Recorded data:
theorem OpCsrw.toWord_and (o : OpCsrw) : o.toWord &&& 0xFCFF0380#32 = 0#32 := by
  cases o
  exact or_and_zero (or_and_zero (and_field _ _ _ _ (by decide)) (and_field _ _ _ _ (by decide))) (and_field0 _ _ _ (by decide))

theorem OpCsrwK.ofWord_or (p : BitVec 32) (o : OpCsrwK) (h : OpCsrwK.ofWord p = ⟨0#2, 0#7⟩) :
    OpCsrwK.ofWord (p ||| o.toWord) = o := by
  cases o
  simp only [OpCsrwK.ofWord, OpCsrwK.mk.injEq] at h
  obtain ⟨h0, h1⟩ := h
  simp (disch := decide) only [OpCsrwK.ofWord, OpCsrwK.toWord, BitVec.extractLsb'_or, h0, h1,
    ext_same, ext_diff, ext_same0, ext_diff0, BitVec.zero_or, BitVec.or_zero]

theorem OpCsrwK.toWord_and (o : OpCsrwK) : o.toWord &&& 0xFCFFFF80#32 = 0#32 := by
  cases o
  exact or_and_zero (and_field _ _ _ _ (by decide)) (and_field0 _ _ _ (by decide))

theorem OpCode.ofWord_or (p : BitVec 32) (o : OpCode) (h : OpCode.ofWord p = ⟨0#2, 0#16⟩) :
    OpCode.ofWord (p ||| o.toWord) = o := by
  cases o
  simp only [OpCode.ofWord, OpCode.mk.injEq] at h
  obtain ⟨h0, h1⟩ := h
  simp (disch := decide) only [OpCode.ofWord, OpCode.toWord, BitVec.extractLsb'_or, h0, h1,
    ext_same, ext_diff, ext_same0, ext_diff0, BitVec.zero_or, BitVec.or_zero]

theorem OpCode.toWord_and (o : OpCode) : o.toWord &&& 0xFCFF0000#32 = 0#32 := by
  cases o
  exact or_and_zero (and_field _ _ _ _ (by decide)) (and_field0 _ _ _ (by decide))

theorem OpClk.ofWord_or (p : BitVec 32) (o : OpClk) (h : OpClk.ofWord p = ⟨0#2, 0#5⟩) :
    OpClk.ofWord (p ||| o.toWord) = o := by
  cases o
  simp only [OpClk.ofWord, OpClk.mk.injEq] at h
  obtain ⟨h0, h1⟩ := h
  simp (disch := decide) only [OpClk.ofWord, OpClk.toWord, BitVec.extractLsb'_or, h0, h1,
    ext_same, ext_diff, ext_same0, ext_diff0, BitVec.zero_or, BitVec.or_zero]

theorem OpClk.toWord_and (o : OpClk) : o.toWord &&& 0xFCFFFFE0#32 = 0#32 := by
  cases o
  exact or_and_zero (and_field _ _ _ _ (by decide)) (and_field0 _ _ _ (by decide))

theorem OpDevr.ofWord_or (p : BitVec 32) (o : OpDevr) (h : OpDevr.ofWord p = ⟨0#2, 0#8, 0#5⟩) :
    OpDevr.ofWord (p ||| o.toWord) = o := by
  cases o
  simp only [OpDevr.ofWord, OpDevr.mk.injEq] at h
  obtain ⟨h0, h1, h2⟩ := h
  simp (disch := decide) only [OpDevr.ofWord, OpDevr.toWord, BitVec.extractLsb'_or, h0, h1, h2,
    ext_same, ext_diff, ext_same0, ext_diff0, BitVec.zero_or, BitVec.or_zero]

theorem OpDevr.toWord_and (o : OpDevr) : o.toWord &&& 0xFCFF00E0#32 = 0#32 := by
  cases o
  exact or_and_zero (or_and_zero (and_field _ _ _ _ (by decide)) (and_field _ _ _ _ (by decide))) (and_field0 _ _ _ (by decide))

theorem OpGset.ofWord_or (p : BitVec 32) (o : OpGset) (h : OpGset.ofWord p = ⟨0#2, 0#6, 0#7⟩) :
    OpGset.ofWord (p ||| o.toWord) = o := by
  cases o
  simp only [OpGset.ofWord, OpGset.mk.injEq] at h
  obtain ⟨h0, h1, h2⟩ := h
  simp (disch := decide) only [OpGset.ofWord, OpGset.toWord, BitVec.extractLsb'_or, h0, h1, h2,
    ext_same, ext_diff, ext_same0, ext_diff0, BitVec.zero_or, BitVec.or_zero]

theorem OpGset.toWord_and (o : OpGset) : o.toWord &&& 0xFCFF0380#32 = 0#32 := by
  cases o
  exact or_and_zero (or_and_zero (and_field _ _ _ _ (by decide)) (and_field _ _ _ _ (by decide))) (and_field0 _ _ _ (by decide))

theorem word_and {p t C : BitVec 32} (ht : t &&& C = 0#32) (hp : p &&& C = p) : (p ||| t) &&& C = p := by
  rw [BitVec.and_comm, BitVec.and_or_distrib_left, BitVec.and_comm C p, BitVec.and_comm C t, ht, hp]; simp

/-- The four bytes of a word are read back as the word. -/
theorem wordOfBytes_extract (w : BitVec 32) :
    wordOfBytes (w.extractLsb' 0 8) (w.extractLsb' 8 8) (w.extractLsb' 16 8) (w.extractLsb' 24 8) = w := by
  apply BitVec.eq_of_getLsbD_eq
  intro i hi
  simp only [wordOfBytes, BitVec.getLsbD_append, BitVec.getLsbD_extractLsb']
  by_cases h1 : i < 8
  · simp [h1]
  · by_cases h2 : i < 16
    · simp [h1, show i - 8 < 8 by omega, show 8 + (i - 8) = i by omega]
    · by_cases h3 : i < 24
      · simp [h1, show ¬ i - 8 < 8 by omega, show i - 8 - 8 < 8 by omega, show 16 + (i - 8 - 8) = i by omega]
      · simp [h1, show ¬ i - 8 < 8 by omega, show ¬ i - 8 - 8 < 8 by omega, show i - 8 - 8 - 8 < 8 by omega,
          show 24 + (i - 8 - 8 - 8) = i by omega]

end Sys2Proof
end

Exercise: Go through the listing above and copy each line that contains "OpGset".

Answer below:
theorem OpGset.ofWord_or (p : BitVec 32) (o : OpGset) (h : OpGset.ofWord p = ⟨0#2, 0#6, 0#7⟩) :
    OpGset.ofWord (p ||| o.toWord) = o := by
  simp only [OpGset.ofWord, OpGset.mk.injEq] at h
  simp (disch := decide) only [OpGset.ofWord, OpGset.toWord, BitVec.extractLsb'_or, h0, h1, h2,
theorem OpGset.toWord_and (o : OpGset) : o.toWord &&& 0xFCFF0380#32 = 0#32 := by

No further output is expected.